■ **WORK REQUEST**: From the data that follows, copy every line holding the string "newest".

Dataset entries
[Start of Attachment]
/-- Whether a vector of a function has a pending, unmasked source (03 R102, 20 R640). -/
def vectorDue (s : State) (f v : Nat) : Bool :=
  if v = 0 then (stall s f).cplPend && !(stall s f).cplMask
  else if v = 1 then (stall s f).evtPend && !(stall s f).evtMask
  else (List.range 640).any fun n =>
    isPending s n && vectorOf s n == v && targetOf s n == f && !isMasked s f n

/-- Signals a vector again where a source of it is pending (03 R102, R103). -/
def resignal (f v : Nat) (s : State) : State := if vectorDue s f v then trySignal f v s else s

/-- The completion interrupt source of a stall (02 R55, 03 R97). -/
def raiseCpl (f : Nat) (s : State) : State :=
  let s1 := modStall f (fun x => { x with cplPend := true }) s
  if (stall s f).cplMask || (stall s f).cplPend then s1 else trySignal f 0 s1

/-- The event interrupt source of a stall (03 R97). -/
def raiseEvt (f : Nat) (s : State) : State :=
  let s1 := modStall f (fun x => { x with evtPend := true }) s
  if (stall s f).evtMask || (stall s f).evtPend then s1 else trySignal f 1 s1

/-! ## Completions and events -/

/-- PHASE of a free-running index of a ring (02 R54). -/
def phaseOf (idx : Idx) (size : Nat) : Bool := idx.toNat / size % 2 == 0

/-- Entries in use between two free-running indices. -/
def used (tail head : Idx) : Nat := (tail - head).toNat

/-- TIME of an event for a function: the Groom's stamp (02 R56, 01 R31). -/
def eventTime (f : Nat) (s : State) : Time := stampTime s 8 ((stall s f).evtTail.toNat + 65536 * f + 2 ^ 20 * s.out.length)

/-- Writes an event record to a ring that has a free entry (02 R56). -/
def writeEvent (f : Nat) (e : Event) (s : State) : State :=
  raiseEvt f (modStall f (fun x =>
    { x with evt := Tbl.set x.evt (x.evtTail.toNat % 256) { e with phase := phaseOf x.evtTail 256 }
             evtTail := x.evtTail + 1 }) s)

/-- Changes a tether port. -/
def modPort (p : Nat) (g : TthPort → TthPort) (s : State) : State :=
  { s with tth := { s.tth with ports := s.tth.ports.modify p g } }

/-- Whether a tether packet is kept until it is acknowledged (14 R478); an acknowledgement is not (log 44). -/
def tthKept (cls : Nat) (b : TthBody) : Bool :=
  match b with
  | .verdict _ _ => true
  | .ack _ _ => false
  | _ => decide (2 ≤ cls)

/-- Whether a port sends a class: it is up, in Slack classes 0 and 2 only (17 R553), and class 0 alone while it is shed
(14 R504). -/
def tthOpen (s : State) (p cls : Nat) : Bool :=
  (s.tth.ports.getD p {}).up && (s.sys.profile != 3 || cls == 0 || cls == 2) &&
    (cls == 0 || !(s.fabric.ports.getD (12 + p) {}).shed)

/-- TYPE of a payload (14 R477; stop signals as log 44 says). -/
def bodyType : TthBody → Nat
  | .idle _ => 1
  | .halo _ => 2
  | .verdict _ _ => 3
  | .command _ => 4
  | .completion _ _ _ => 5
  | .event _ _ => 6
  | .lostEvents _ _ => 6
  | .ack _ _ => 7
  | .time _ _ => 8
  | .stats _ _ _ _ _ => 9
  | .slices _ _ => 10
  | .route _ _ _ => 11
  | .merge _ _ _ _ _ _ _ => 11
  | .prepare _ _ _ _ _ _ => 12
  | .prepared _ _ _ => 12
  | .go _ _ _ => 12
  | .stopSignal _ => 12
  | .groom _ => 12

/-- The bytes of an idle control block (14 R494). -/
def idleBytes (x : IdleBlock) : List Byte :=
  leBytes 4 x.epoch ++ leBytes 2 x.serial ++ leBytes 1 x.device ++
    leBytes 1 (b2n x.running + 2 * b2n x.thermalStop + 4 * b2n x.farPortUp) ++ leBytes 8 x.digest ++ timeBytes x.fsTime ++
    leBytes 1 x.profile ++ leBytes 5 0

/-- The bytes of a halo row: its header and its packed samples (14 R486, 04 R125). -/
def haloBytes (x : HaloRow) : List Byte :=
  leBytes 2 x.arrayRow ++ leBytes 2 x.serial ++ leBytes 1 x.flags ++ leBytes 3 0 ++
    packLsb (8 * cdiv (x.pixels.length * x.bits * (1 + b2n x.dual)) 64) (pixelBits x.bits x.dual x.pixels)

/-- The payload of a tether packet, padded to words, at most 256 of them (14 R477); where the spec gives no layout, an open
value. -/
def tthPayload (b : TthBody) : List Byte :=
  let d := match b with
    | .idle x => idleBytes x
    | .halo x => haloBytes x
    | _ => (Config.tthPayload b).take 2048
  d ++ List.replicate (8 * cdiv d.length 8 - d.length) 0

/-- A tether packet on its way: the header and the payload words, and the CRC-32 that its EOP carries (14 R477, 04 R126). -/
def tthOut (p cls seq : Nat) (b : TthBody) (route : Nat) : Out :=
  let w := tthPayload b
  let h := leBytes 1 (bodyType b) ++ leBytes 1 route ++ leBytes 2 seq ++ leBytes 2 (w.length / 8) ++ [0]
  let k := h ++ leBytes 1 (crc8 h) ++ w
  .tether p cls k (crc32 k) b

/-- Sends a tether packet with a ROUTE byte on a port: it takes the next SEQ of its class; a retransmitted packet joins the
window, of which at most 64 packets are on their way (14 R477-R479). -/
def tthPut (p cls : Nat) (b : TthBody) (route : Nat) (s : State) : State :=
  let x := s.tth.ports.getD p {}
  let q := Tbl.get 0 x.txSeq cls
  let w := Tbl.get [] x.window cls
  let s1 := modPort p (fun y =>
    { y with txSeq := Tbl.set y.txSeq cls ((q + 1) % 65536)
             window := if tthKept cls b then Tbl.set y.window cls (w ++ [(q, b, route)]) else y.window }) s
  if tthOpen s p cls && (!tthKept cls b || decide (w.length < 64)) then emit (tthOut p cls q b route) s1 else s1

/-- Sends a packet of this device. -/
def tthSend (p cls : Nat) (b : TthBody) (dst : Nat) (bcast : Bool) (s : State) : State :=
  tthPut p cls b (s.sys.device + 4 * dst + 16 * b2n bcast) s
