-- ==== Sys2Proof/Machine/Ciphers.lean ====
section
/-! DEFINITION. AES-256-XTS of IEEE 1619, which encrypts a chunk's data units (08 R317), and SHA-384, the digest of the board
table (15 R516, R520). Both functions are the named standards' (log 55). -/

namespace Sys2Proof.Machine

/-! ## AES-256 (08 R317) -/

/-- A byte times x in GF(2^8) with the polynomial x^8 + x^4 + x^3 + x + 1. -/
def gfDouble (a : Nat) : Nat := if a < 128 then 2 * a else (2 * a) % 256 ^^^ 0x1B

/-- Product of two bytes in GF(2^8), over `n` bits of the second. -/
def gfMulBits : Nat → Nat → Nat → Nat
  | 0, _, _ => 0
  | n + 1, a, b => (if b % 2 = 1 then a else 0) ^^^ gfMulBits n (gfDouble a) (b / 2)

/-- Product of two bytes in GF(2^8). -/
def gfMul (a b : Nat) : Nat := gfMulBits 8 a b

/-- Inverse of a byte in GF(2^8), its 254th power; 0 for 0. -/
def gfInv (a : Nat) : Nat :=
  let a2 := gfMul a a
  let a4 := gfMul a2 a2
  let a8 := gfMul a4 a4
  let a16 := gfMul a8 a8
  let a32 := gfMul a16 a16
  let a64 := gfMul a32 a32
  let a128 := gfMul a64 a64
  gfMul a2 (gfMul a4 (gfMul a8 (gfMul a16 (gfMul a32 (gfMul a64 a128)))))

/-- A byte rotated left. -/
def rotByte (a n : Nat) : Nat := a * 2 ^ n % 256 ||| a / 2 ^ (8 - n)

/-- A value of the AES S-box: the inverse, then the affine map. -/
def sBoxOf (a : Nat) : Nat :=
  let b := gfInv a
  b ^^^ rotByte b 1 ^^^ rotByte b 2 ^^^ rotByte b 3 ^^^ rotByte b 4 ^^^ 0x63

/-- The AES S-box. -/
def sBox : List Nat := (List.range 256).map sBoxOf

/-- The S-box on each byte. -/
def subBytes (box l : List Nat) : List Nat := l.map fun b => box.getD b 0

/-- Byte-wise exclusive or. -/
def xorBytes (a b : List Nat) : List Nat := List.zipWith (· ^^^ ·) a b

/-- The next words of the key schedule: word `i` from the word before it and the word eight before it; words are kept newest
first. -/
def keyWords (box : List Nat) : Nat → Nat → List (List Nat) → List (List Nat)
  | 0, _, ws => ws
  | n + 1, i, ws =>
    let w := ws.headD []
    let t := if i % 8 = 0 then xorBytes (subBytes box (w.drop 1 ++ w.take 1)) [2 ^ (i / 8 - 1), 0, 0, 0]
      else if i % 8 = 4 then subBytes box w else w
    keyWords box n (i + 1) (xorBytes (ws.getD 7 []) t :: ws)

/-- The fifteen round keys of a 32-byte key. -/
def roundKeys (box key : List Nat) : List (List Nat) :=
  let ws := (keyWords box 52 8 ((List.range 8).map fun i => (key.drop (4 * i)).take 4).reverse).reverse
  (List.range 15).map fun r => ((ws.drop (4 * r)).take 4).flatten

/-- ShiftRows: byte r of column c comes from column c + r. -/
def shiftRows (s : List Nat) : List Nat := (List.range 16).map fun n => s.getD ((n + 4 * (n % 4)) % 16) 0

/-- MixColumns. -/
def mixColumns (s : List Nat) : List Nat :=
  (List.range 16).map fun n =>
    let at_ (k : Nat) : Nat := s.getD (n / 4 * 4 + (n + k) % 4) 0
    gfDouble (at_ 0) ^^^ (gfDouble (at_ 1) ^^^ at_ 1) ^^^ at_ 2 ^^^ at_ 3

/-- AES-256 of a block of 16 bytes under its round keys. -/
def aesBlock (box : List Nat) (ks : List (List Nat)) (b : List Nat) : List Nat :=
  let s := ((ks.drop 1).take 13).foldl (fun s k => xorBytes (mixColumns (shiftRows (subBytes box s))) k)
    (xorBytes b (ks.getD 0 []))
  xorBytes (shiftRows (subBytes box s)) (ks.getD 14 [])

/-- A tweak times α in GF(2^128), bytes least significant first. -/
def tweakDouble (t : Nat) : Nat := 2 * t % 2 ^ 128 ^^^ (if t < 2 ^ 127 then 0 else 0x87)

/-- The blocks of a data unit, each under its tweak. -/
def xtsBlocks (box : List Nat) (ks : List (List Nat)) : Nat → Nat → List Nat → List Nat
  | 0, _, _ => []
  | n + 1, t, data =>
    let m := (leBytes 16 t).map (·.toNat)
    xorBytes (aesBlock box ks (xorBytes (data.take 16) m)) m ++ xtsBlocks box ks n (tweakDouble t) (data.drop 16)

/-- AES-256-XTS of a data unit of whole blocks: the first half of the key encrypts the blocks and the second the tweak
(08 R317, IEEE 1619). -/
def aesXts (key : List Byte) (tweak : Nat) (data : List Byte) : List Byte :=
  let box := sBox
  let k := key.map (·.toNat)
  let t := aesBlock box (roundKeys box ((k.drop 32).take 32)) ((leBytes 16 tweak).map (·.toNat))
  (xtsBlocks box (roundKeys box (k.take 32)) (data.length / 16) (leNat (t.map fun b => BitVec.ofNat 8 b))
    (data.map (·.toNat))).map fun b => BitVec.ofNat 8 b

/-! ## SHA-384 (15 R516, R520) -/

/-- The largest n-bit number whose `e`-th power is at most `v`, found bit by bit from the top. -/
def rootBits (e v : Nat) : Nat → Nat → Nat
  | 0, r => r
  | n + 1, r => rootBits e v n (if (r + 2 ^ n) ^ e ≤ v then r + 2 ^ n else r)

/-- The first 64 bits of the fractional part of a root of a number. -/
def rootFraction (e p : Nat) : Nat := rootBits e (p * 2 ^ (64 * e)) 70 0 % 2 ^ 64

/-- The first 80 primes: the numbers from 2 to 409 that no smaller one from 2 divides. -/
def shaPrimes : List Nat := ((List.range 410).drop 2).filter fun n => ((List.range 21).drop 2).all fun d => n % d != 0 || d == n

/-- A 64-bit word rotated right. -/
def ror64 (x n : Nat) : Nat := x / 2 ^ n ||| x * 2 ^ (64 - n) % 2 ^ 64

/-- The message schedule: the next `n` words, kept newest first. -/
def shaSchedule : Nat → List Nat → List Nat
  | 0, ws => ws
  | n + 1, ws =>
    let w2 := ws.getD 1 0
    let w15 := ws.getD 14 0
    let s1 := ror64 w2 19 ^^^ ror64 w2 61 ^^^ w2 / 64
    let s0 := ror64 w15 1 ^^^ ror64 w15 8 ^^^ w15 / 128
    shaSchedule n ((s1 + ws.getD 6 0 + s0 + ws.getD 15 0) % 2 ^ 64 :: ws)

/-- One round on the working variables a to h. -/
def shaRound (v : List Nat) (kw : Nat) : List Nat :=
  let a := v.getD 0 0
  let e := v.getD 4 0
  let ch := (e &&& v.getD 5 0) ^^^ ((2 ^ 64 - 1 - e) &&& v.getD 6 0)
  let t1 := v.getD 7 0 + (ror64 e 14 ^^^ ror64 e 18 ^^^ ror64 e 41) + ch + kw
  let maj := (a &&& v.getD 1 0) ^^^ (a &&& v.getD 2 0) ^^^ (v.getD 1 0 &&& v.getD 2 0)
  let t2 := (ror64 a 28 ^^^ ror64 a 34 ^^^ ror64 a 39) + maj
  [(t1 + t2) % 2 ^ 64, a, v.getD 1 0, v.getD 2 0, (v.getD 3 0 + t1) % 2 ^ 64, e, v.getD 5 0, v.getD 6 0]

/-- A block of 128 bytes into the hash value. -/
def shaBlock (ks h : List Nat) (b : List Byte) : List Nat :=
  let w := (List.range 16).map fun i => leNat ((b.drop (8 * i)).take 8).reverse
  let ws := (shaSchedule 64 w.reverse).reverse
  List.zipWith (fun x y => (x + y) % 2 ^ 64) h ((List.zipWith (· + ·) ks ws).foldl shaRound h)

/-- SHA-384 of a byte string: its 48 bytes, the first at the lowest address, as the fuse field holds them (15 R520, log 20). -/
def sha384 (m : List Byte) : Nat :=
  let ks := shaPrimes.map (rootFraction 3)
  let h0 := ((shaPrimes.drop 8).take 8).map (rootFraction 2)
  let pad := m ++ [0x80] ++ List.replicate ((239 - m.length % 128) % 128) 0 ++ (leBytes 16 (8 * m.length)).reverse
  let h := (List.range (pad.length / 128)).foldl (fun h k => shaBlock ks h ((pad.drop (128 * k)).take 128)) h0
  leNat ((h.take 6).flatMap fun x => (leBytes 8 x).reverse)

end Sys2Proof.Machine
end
[End of Attachment]
■ **WRITTEN RESPONSE**:
/-- The next words of the key schedule: word `i` from the word before it and the word eight before it; words are kept newest
/-- The message schedule: the next `n` words, kept newest first. -/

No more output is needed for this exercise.